Horse Day in the PNE Agrodome, Vancouver, B.C. (photo: m.pne.ca via Horse Council of B.C.)

Horse Day in the PNE Agrodome, Vancouver, B.C.
(photo: m.pne.ca via Horse Council of B.C.)

 

PNE

In the barns at the Pacific National Exhibition (photo: province.ca)

 

 

 

 

 

 

 

I entered the barns and made my way past the goats, cows and chickens, up to the horse stalls and the Horse Council of British Columbia’s display of breeds and horse-related businesses. I was impressed with the selection of brochures that were clear and concise with regards to safety, nutrition, and guides for new or newly interested riders. Many breeds were represented, as were a number of disciplines, each taking turns in the big arena with the huge domed roof. It was always an odd experience riding in there, as the acoustics amplified every footfall of the horse and every breath you took. I could see the stress in the horses that were in the tiny stalls, as groups of school children made their way through and sounds from the midway rattled down the shed-rows. Everyone survived their demonstrations however… the Pony Clubbers jumped and nobody fell off when the odd pony decided to buck, the vaulters performed without a hitch, and in spite of a raucous Friesian foal, everyone held it together during the parade of breeds.

 

   I returned to the barns afterwards to look at more horses and chat with some of the riders, and noticed a small pony with a watery eye. I looked closely and saw there was a chunk of alfalfa hay stuck to its eyeball, probably only minutes earlier as the irritation appeared fresh. The piece of hay was not budging as the pony blinked, trying to relieve its discomfort. In the next stall was one of the young Pony Club riders who had just returned from the arena. I asked if the pony in the next stall was hers. It was. Then I suddenly felt like I had a bit of dilemma. Obviously, the most compassionate thing to do for this little guy was to get the foreign object out of his eye and relieve his pain. The stream of fluid was now running all the way down his face. I remembered how annoying it was when I was showing horses at the fair, as members of the general public would come up with all kinds of strange things to say. We would all be tired and somewhat on a short fuse after being in those noisy, smelly, crowded conditions for even a day or two, and then have to deal with people and their opinions on top of that, some of which were inadvertently unkind, or at best not very mindful.

Photo: evaequinevet.com

Photo: evaequinevet.com

 

   I thought the least I could do is try to sound as caring as possible and not appear to be judgmental or blaming, knowing how sensitive horse-people are when told something may be “wrong” with their horse. I couldn’t believe the memories that were coming back and how I felt when somebody just “had to” tell me about something that, in their opinion, was wrong with my horse or something I had done was incorrect.

 

   I told the young lady her pony had a piece of hay stuck in his eye and that the eye appeared irritated as it was now watering profusely. Blank stare. I repeated myself. She said “oh, he got very upset when the other horses left for the arena.” I acknowledged her statement and agreed that the environment in the Agrodome and barns was very stressful for horses. I mentioned again that perhaps she should take a look at her pony’s eye. She thanked me but still did not leave the stall of the other horse to check on the pony.
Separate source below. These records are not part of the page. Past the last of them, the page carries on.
/-- The dispatcher's refusals on a READY port (R177, R178): UNKNOWN for a kind it does not accept, LENGTH for a
payload that does not fit the kind's layout, DENIED for a kind the port may not use, RANGE for a field out of range;
each is answered with an empty payload and changes nothing else. What the two ports may use, with the door open and
shut, is the permission table (R179). And the layouts and ranges themselves: a request is read from exactly the kind
and payload that the table lays it out as (R184, R195, R197, R199), another payload of an accepted kind is LENGTH, and
the fields in range are those of InRange (R178, R196); which fields the dispatcher judges and which it leaves to the
owning block is the model's reading (log 20). -/
def Obligations.DispatcherChecks : Prop :=
  (∀ (t : Nat) (h : Header) (kind : Byte) (payload : List Byte) (s : State), Ready h.port s → Direct h →
    (acceptedKinds.contains kind = false →
      exec (.unknownKindRequest t h kind payload) s = .next ((s.taken t h.port).answers h kind .unknown [])) ∧
    (parse kind payload = .badLength →
      (s.advance t).message h kind (parse kind payload) 0 = (s.taken t h.port).answers h kind .length [])) ∧
  (∀ (c : Instr) (h : Header) (r : Req) (s : State), requestOf c = some (h, r) → Ready h.port s → Direct h →
    (permitted h.port s.doorOpen r = false →
      exec c s = .next ((s.taken (timeOf c) h.port).answers h (reqKind r) .denied [])) ∧
    (permitted h.port s.doorOpen r = true → fieldsOk r = false →
      exec c s = .next ((s.taken (timeOf c) h.port).answers h (reqKind r) .range []))) ∧
  (∀ (door : Bool) (r : Req), permitted .main door r = true ∧ (permitted .craft false r = true ↔ r = .ident) ∧
    (permitted .craft true r = true ↔
      (Req.laid r).1 ∈ ([0x01, 0x02, 0x06, 0x08, 0x10, 0x11, 0x13, 0x14, 0x23, 0x24, 0x30, 0x31, 0x32, 0x33, 0x42, 0x51] :
        List Byte) ∧ r ≠ .status 1 ∧ ∀ l, r ≠ .lineQuery l 1)) ∧
  (∀ r : Req, reqKind r = (Req.laid r).1 ∧ (Declares r → parse (Req.laid r).1 (Req.laid r).2 = .req r) ∧
    (fieldsOk r = true ↔ InRange r)) ∧
  (∀ (kind : Byte) (payload : List Byte),
    (∀ r, parse kind payload = .req r → Declares r ∧ Req.laid r = (kind, payload)) ∧
    (acceptedKinds.contains kind = true ↔ ∃ r : Req, (Req.laid r).1 = kind) ∧
    (parse kind payload = .unknown ↔ acceptedKinds.contains kind = false))

/-- Group messages on a READY main link (R181; log 12): no reply is sent and the port is READY after; a kind other
than SUPPLY, TEST HALT and RESTART, BATCH included (R184), a kind the part does not accept, a length that does not fit
its kind, or a SUPPLY whose state is refused, is discarded and counted GROUP. -/
def Obligations.GroupMessages : Prop :=
  let discarded (u : State) : State := (u.countFault .main .group).setJob .main none
  (∀ (c : Instr) (tag : Byte) (r : Req) (s : State),
    requestOf c = some ({ port := .main, group := true, tag }, r) → Ready .main s →
    let u := s.taken (timeOf c) .main
    ((∀ v, r ≠ .supply v) → r ≠ .testHalt → r ≠ .restart → exec c s = .next (discarded u)) ∧
    (∀ v, r = .supply v → v = 0 ∨ 4 < v.toNat → exec c s = .next (discarded u)) ∧
    (∀ v new, r = .supply v → new ≠ .unknown → v = supplyCode new →
      exec c s = .next ((u.setSupply new .request).setJob .main none)) ∧
    (r = .testHalt → exec c s = .next (u.testHalt.2.setJob .main none)) ∧
    (r = .restart → exec c s = .next (u.start .request))) ∧
  (∀ (t : Nat) (tag kind : Byte) (payload : List Byte) (subs : List RawSub) (n : Nat) (s : State), Ready .main s →
    let h : Header := { port := .main, group := true, tag }
    let u := s.taken t .main
    exec (.batch t (.begin h subs n)) s = .next (discarded u) ∧
    (acceptedKinds.contains kind = false →
      exec (.unknownKindRequest t h kind payload) s = .next (discarded u)) ∧
    (parse kind payload = .badLength → (s.advance t).message h kind (parse kind payload) 0 = discarded u))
So I left, and can only hope the eye was properly taken care of.

 

   In The Compassionate Equestrian I have written, from experiences of my own and those of others, that as much as we want to “help”, sometimes it is construed more as “unsolicited advice” and not necessarily welcomed by the recipient. In the horse world, “helping” when you are not being asked for assistance, can be dangerous. I knew of a rider who was trying to get her horse over a jump at a show when somebody on the ground decided to cluck and encourage the horse to go forwards. It bolted through the jump, and then the rider fell off, sustaining a life-threatening head injury and long term coma.

 

   Many people are very compassionate by nature, and truly do want to alleviate the suffering of others, especially if they have the means to do so. I actually could have gone over to the next row of exhibits and asked the veterinary techs who had a display booth if one of them could help with the pony’s eye. Should I have done that? Or would that have been construed as “interference” and perhaps set up a chain of ethical and moral events that would have caused potential liability issues for myself, the pony’s owner, her parents, and so on. After all, the injury was neither severe nor life threatening and there was no need to involve an authority.   

 

   There is a law of physics, Newton’s Third Law, which states “for every action, there is an equal and opposite reaction.” This sets us up for a dilemma such as the one I was experiencing when with thinking about caring for the pony and taking action to alleviate its suffering. This makes me wonder if something in the field of consciousness responds to our intentions and the compassionate actions we take, and why we feel compelled to do or say something to another person or horse if we perceive them to be suffering. What are the consequences of the action we take, if we are even privy to know those consequences? Could this have anything to do with the “human condition” and why it may be so difficult to solve some of our most pressing issues of humanity? Of course I would not have expected anything in return for helping the pony, nor do I ever expect anything in return for assisting someone or an animal, yet don’t we at least expect our good intentions to result in positive feelings and an increased awareness of gratitude for both our own lives and the lives of other beings?

 

   I left the fairgrounds and the horses behind, getting back on the same bus route that continued into downtown. A mile or two down the road was the sight that never fails to make me stare in disbelief.

 

   There are hundreds of people out on the streets, many of who are in terrible mental and physical condition. They are addicts, mentally ill, destitute, and homeless. Every time the city adds housing or more care, more people appear looking for assistance. It has been like this for decades in this otherwise bright and shiny west coast utopia; a blight on the city’s “green” image and international reputation. It is overwhelming, and it seems endless, no matter how many people the agencies, the city and individuals try to help. The film school I went to is only a block from this district, and it is a frightening place to be. When I see these people, I wonder if any amount of compassion can save them. It is no wonder so many care givers, both of human and of horses or other animals, can reach a point of complete exhaustion and “compassion fatigue.” There seems to be an endpoint to the amount of personal and emotional resources we are able to give to others, in spite of our best intentions and desire to help everyone and every animal in need.

 

   I watched the attached video with great interest, as it does provoke considerable emotion:

Unsung Hero

It is like a short documentary about an “unsung hero”, an extraordinarily compassionate young man who gives everything he can to help people in need and those less fortunate than himself. It is a well-done story created by Thai Life Insurance as an advertisement for their services. Their motto is “Believe In Good.” The script, music, the close-ups on the eyes of the giver and his recipients are all elements of a cleverly crafted film, exemplifying everything I was taught in film school that makes for a impactful message. It makes you believe that everything you give, and everyone you give to will result in a positive return, for the benefit of all those involved. It makes us admire the compassionate young fellow who neither asks for nor receives anything material in return, and we weep at the sight of the young girl who rises from poverty to become a scholar at the end of the story. We really can believe in good after watching this narrative video.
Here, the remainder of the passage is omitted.